Action item:
Everything from the line with "theorem test_reorder_tail : after" to the end of the data is to be retyped exactly, and nothing else.

Records to process:
-- ==== Sys2Proof/Tests/Slice0.lean ====
section
/-! SUPPORT. Tests. Words are written from the opcode map (30_encoding.md R52); inputs and results of single commands from
95_test_vectors.md (the vector's name is in the docstring); then, for every statement with hypotheses, a witness that meets them
(`witness_<statement>`). -/

namespace Sys2Proof.Tests

open Sys2Proof.Machine

/-! ## Decoding -/

theorem test_decode_xxteaEnc : decode (0x000000#24 ++ 0b00000001#8) = .ok .xxteaEnc := by decide
theorem test_decode_xxteaDec : decode (0x000000#24 ++ 0b00000010#8) = .ok .xxteaDec := by decide
theorem test_decode_crc32 : decode (0x000000#24 ++ 0b00010000#8) = .ok .crc32 := by decide
theorem test_decode_deflate : decode (0x000000#24 ++ 0b00100000#8) = .ok .deflate := by decide
theorem test_decode_inflate : decode (0x000000#24 ++ 0b00100001#8) = .ok .inflate := by decide
theorem test_decode_parseU32le : decode (0x000000#24 ++ 0b00110000#8) = .ok .parseU32le := by decide
theorem test_decode_writeU32le : decode (0x000000#24 ++ 0b00110001#8) = .ok .writeU32le := by decide
theorem test_decode_b2w : decode (0x000000#24 ++ 0b00110010#8) = .ok .b2w := by decide
theorem test_decode_w2b : decode (0x000000#24 ++ 0b00110011#8) = .ok .w2b := by decide
theorem test_decode_reorder : decode (0x000000#24 ++ 0b00110100#8) = .ok .reorder := by decide
theorem test_decode_hexDec : decode (0x000000#24 ++ 0b01000000#8) = .ok .hexDec := by decide
theorem test_decode_hexEnc : decode (0x000000#24 ++ 0b01000001#8) = .ok .hexEnc := by decide
theorem test_decode_a2b : decode (0x000000#24 ++ 0b01000010#8) = .ok .a2b := by decide
theorem test_decode_b2a : decode (0x000000#24 ++ 0b01000011#8) = .ok .b2a := by decide

/-- V-E2. -/
theorem test_decode_zero : decode 0x00000000#32 = .error .unassignedOpcode := by decide
/-- V-E3: the reserved bits count, though the low byte is an opcode. -/
theorem test_decode_reserved_low : decode 0x00000110#32 = .error .reservedBitsSet := by decide
/-- V-E4. -/
theorem test_decode_unassigned : decode 0x00000003#32 = .error .unassignedOpcode ∧
    decode 0x00000035#32 = .error .unassignedOpcode ∧ decode 0x000000FF#32 = .error .unassignedOpcode := by decide
/-- V-E5. -/
theorem test_decode_reserved_high : decode 0x80000001#32 = .error .reservedBitsSet := by decide
/-- No two rows of the opcode map overlap (R52). -/
theorem test_rows_do_not_overlap : opcodeMap.Pairwise fun a b => a.pattern &&& b.mask ≠ b.pattern := by decide
theorem test_table_word : decodeTableWord 32 0x10 = some .crc32 ∧ decodeTableWord 32 0x110 = none := by decide

/-! ## Well-formedness: a term that each check refuses -/

/-- A small machine: buffers of two elements, characters of eight bits, one word a fault. -/
def smallConfig : Config :=
  { Config.default with bufMax := some 2, charW := 8, xxteaD1 := .fault }

theorem test_charW_7_refused : Config.wellFormed { Config.default with charW := 7 } = false := by decide
theorem test_charW_8_admitted : Config.wellFormed { Config.default with charW := 8 } = true := by decide
theorem test_three_do_not_fit_two : smallConfig.fits 3 = false ∧ smallConfig.fits 2 = true := by decide
theorem test_character_too_wide : smallConfig.isChar 256 = false ∧ smallConfig.isChar 255 = true := by decide
theorem test_text_refused : smallConfig.isText [0, 256] = false ∧ smallConfig.isText [0, 0, 0] = false := by decide
theorem test_writeIn_refused : HostAction.wellFormed smallConfig (.writeIn [0, 1, 2]) = false := by decide
theorem test_writeKey_refused : HostAction.wellFormed smallConfig (.writeKey [0, 1, 2]) = false := by decide
theorem test_writeWrd_refused : HostAction.wellFormed smallConfig (.writeWrd [0, 1, 2]) = false := by decide
theorem test_writeTxt_refused : HostAction.wellFormed smallConfig (.writeTxt [256]) = false := by decide
theorem test_copyOutToIn_refused : HostAction.wellFormed smallConfig (.copyOutToIn [0, 1, 2]) = false := by decide
theorem test_appendIn_refused : HostAction.wellFormed smallConfig (.appendIn [0, 1, 2]) = false := by decide
theorem test_commands_wellFormed : Instr.wellFormed .xxteaEnc = true ∧ Instr.wellFormed .b2a = true := by decide

/-! ## Single commands, on the vectors of the spec -/

/-- The inner key `Ki`. -/
def ki : List Byte := innerKey.toList

/-- The key `Kr = 00 01 .. 0F`. -/
def kr : List Byte := (List.range 16).map (BitVec.ofNat 8)

/-- Reset with `IN` and `KEY` replaced. -/
def withData (data key : List Byte) : State := (State.reset.setIn data).setKey key

/-- `STATUS` and one item after the one step that the word `w` makes. -/
def after {α : Type} (item : State → α) (w : Nat) (s : State) : Option (Word × α) :=
  match step (s.withFetchWord 32 w) with
  | .next t => some (statusWord t, item t)
  | .fault _ => none
  | .refused _ => none

/-- V-X9: positions 4 and 5 wrap the key index. -/
theorem test_xxteaEnc_wraps_key :
    after State.outBuf 0x01 (withData [0x78, 0x01, 0x01, 0x08, 0x00, 0xF7, 0xFF, 0xC0, 0x37, 0xE3, 0xD2, 0x35, 0x57, 0x74, 0x2B,
      0x13, 0xE1, 0x03, 0xD8, 0x58, 0x4C, 0x33, 0x83, 0x00] kr) =
      some (0x100, [0x56, 0x7A, 0x42, 0x07, 0x1B, 0xB6, 0x5D, 0x3F, 0x4E, 0xC5, 0x5B, 0x85, 0x81, 0xB3, 0x94, 0x65, 0xA5, 0x51,
        0xD3, 0xFF, 0x1A, 0x87, 0xB1, 0xAF]) := by decide +kernel
/-- V-X21. -/
theorem test_xxteaDec_zeros :
    after State.outBuf 0x02 (withData (List.replicate 8 0) ki) =
      some (0x100, [0x70, 0xFC, 0xAF, 0xEA, 0xA7, 0xA4, 0x82, 0x06]) := by decide +kernel
/-- V-X12: the other neighbour order and the arithmetic shift. -/
theorem test_xxtea_parameters :
    encryptResult { Config.default with xxteaYZ := .swapped, xxteaShr := .arithmetic }
      [0x48, 0x65, 0x6C, 0x6C, 0x6F, 0x20, 0x57, 0x6F, 0x72, 0x6C, 0x64, 0x21] ki =
      .ok [0x93, 0xAE, 0x63, 0x27, 0x07, 0x62, 0xDD, 0xDA, 0x66, 0xD2, 0x30, 0x31] := by decide +kernel
/-- V-X19: the key is tested before the word count. -/
theorem test_xxteaDec_key_first : after State.outBuf 0x02 (withData [1, 2, 3] [0x30, 0x2A, 0x75]) = some (0x303, []) := by
  decide +kernel
/-- V-C3. -/
theorem test_crc32_a : after State.outBuf 0x10 (withData [0x61] []) = some (0x100, [0xE8, 0xB7, 0xBE, 0x43]) := by decide +kernel
/-- V-C1. -/
theorem test_crc32_empty : after State.outBuf 0x10 State.reset = some (0x100, [0, 0, 0, 0]) := by decide +kernel
/-- V-D2. -/
theorem test_deflate_abc : after State.outBuf 0x20 (withData [0x61, 0x62, 0x63] []) =
    some (0x100, [0x78, 0x01, 0x01, 0x03, 0x00, 0xFC, 0xFF, 0x61, 0x62, 0x63, 0x02, 0x4D, 0x01, 0x27]) := by decide +kernel
/-- V-D1. -/
theorem test_deflate_empty : after State.outBuf 0x20 State.reset =
    some (0x100, [0x78, 0x01, 0x01, 0x00, 0x00, 0xFF, 0xFF, 0x00, 0x00, 0x00, 0x01]) := by decide +kernel
/-- The stream of V-I5, a dynamic block. -/
def dynamicStream : List Byte :=
  [0x78, 0xDA, 0x05, 0xC1, 0x01, 0x01, 0x00, 0x00, 0x00, 0x82, 0xA0, 0xAD, 0xA6, 0xFF, 0x37, 0x04, 0xD8, 0x84, 0xAD, 0xC5,
   0x40, 0x5C, 0x96, 0x3A, 0xEA, 0xBE, 0xA5, 0x0B, 0xEF]

/-- The output of V-I5: `acdbcaabbdbdabaacacbdcddcccbadd`. -/
def dynamicOutput : List Byte :=
  [0x61, 0x63, 0x64, 0x62, 0x63, 0x61, 0x61, 0x62, 0x62, 0x64, 0x62, 0x64, 0x61, 0x62, 0x61, 0x61, 0x63, 0x61, 0x63, 0x62,
   0x64, 0x63, 0x64, 0x64, 0x63, 0x63, 0x63, 0x62, 0x61, 0x64, 0x64]

/-- V-I4, a fixed block with an overlapping copy; V-I5. -/
theorem test_inflate_blocks :
    after State.outBuf 0x21 (withData [0x78, 0x9C, 0x4B, 0x4C, 0x84, 0x01, 0x00, 0x14, 0xE1, 0x03, 0xCB] []) =
      some (0x100, List.replicate 10 0x61) ∧
    after State.outBuf 0x21 (withData dynamicStream []) = some (0x100, dynamicOutput) := by decide +kernel
/-- V-M1, V-M3 to V-M11 (without V-M9): malformed streams of every kind. -/
theorem test_inflate_malformed : ([[], [0x79, 0x9C, 3, 0, 0, 0, 0, 1], [0x78, 0x9D, 3, 0, 0, 0, 0, 1],
    [0x78, 0xBB, 0, 0, 0, 0, 3, 0, 0, 0, 0, 1], [0x78, 0x9C, 7], [0x78, 1, 1, 3, 0, 0xFC, 0xFE, 0x61, 0x62, 0x63, 2, 0x4D, 1, 0x27],
    [0x78, 1, 1, 3, 0, 0xFC, 0xFF, 0x61, 0x62], [0x78, 0x9C, 0x4B, 0x4C, 0x4A, 6, 0, 2, 0x4D, 1, 0x28],
    [0x78, 0x9C, 3, 2, 0, 0, 0, 1]].all fun b => after State.outBuf 0x21 (withData b []) == some (0x305, [])) = true := by
  decide +kernel
/-- V-B2: an unaligned offset. -/
theorem test_parse_unaligned : after State.value 0x30 ((withData [8, 0, 0, 0, 0x17, 0, 0, 0] []).setOffset 1) =
    some (0x100, 0x17000000#32) := by decide +kernel
/-- V-B3b: no wrap. -/
theorem test_parse_no_wrap : after State.value 0x30 ((withData [8, 0, 0, 0, 0x17, 0, 0, 0] []).setOffset 0xFFFFFFFE) =
    some (0x302, 0#32) := by decide +kernel
/-- V-B4. -/
theorem test_write_unaligned :
    after State.outBuf 0x31 (((withData (List.replicate 8 0) []).setOffset 2).setValue 0x11223344) =
      some (0x100, [0, 0, 0x44, 0x33, 0x22, 0x11, 0, 0]) := by decide +kernel
/-- V-B4b: no append. -/
theorem test_write_no_append : after State.outBuf 0x31 ((withData (List.replicate 8 0) []).setOffset 8) = some (0x302, []) := by
  decide +kernel
/-- V-B6. -/
theorem test_b2w_key : after State.wrdBuf 0x32 (withData ki []) =
    some (0x100, [0x50752A30, 0x2FD7CB7A, 0x474E5089, 0xF01C9012]) := by decide +kernel
/-- V-B6b: a remainder is dropped. -/
theorem test_b2w_remainder : after State.wrdBuf 0x32 (withData [1, 2, 3, 4, 5] []) = some (0x100, [0x04030201]) := by decide +kernel
/-- V-B7. -/
theorem test_w2b_words : after State.outBuf 0x33 (State.reset.setWrd [0x04030201, 0xF01C9012]) =
    some (0x100, [1, 2, 3, 4, 0x12, 0x90, 0x1C, 0xF0]) := by decide +kernel
/-- V-B5. -/
theorem test_reorder_tail : after State.outBuf 0x34 (withData [0x26, 0x39, 0xF4, 0xCB, 1, 2, 3, 4, 5] []) =
    some (0x100, [0xCB, 0xF4, 0x39, 0x26, 4, 3, 2, 1, 5]) := by decide +kernel
/-- V-H2: "00g", the odd last character is not examined. -/
theorem test_hexDec_odd : after State.outBuf 0x40 (State.reset.setTxt [0x30, 0x30, 0x67]) = some (0x100, [0]) := by decide +kernel
/-- V-H2b: "0g". -/
theorem test_hexDec_bad : after State.outBuf 0x40 (State.reset.setTxt [0x30, 0x67]) = some (0x306, []) := by decide +kernel
/-- V-H3: "AFF0101". -/
theorem test_hexEnc_single_digits : after State.txtBuf 0x41 (withData [0x0A, 0xFF, 0x00, 0x10, 0x01] []) =
    some (0x100, [0x41, 0x46, 0x46, 0x30, 0x31, 0x30, 0x31]) := by decide +kernel
/-- V-H4b. -/
theorem test_a2b_low_byte : after State.outBuf 0x42 (State.reset.setTxt [0x20AC, 0x0141, 0x00E9]) =
    some (0x100, [0xAC, 0x41, 0xE9]) := by decide +kernel
/-- V-H5b. -/
theorem test_b2a_zero_extends : after State.txtBuf 0x43 (withData [0xE9, 0x00, 0xFF] []) = some (0x100, [0xE9, 0, 0xFF]) := by
  decide +kernel
/-- V-E3: `IllegalCommand`, `CMD` written all the same (R53). -/
theorem test_illegal_command : after State.cmd 0x110 State.reset = some (0x301, 0x110#32) := by decide +kernel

Solution for this problem:
theorem test_reorder_tail : after State.outBuf 0x34 (withData [0x26, 0x39, 0xF4, 0xCB, 1, 2, 3, 4, 5] []) =
    some (0x100, [0xCB, 0xF4, 0x39, 0x26, 4, 3, 2, 1, 5]) := by decide +kernel
/-- V-H2: "00g", the odd last character is not examined. -/
theorem test_hexDec_odd : after State.outBuf 0x40 (State.reset.setTxt [0x30, 0x30, 0x67]) = some (0x100, [0]) := by decide +kernel
/-- V-H2b: "0g". -/
theorem test_hexDec_bad : after State.outBuf 0x40 (State.reset.setTxt [0x30, 0x67]) = some (0x306, []) := by decide +kernel
/-- V-H3: "AFF0101". -/
theorem test_hexEnc_single_digits : after State.txtBuf 0x41 (withData [0x0A, 0xFF, 0x00, 0x10, 0x01] []) =
    some (0x100, [0x41, 0x46, 0x46, 0x30, 0x31, 0x30, 0x31]) := by decide +kernel
/-- V-H4b. -/
theorem test_a2b_low_byte : after State.outBuf 0x42 (State.reset.setTxt [0x20AC, 0x0141, 0x00E9]) =
    some (0x100, [0xAC, 0x41, 0xE9]) := by decide +kernel
/-- V-H5b. -/
theorem test_b2a_zero_extends : after State.txtBuf 0x43 (withData [0xE9, 0x00, 0xFF] []) = some (0x100, [0xE9, 0, 0xFF]) := by
  decide +kernel
/-- V-E3: `IllegalCommand`, `CMD` written all the same (R53). -/
theorem test_illegal_command : after State.cmd 0x110 State.reset = some (0x301, 0x110#32) := by decide +kernel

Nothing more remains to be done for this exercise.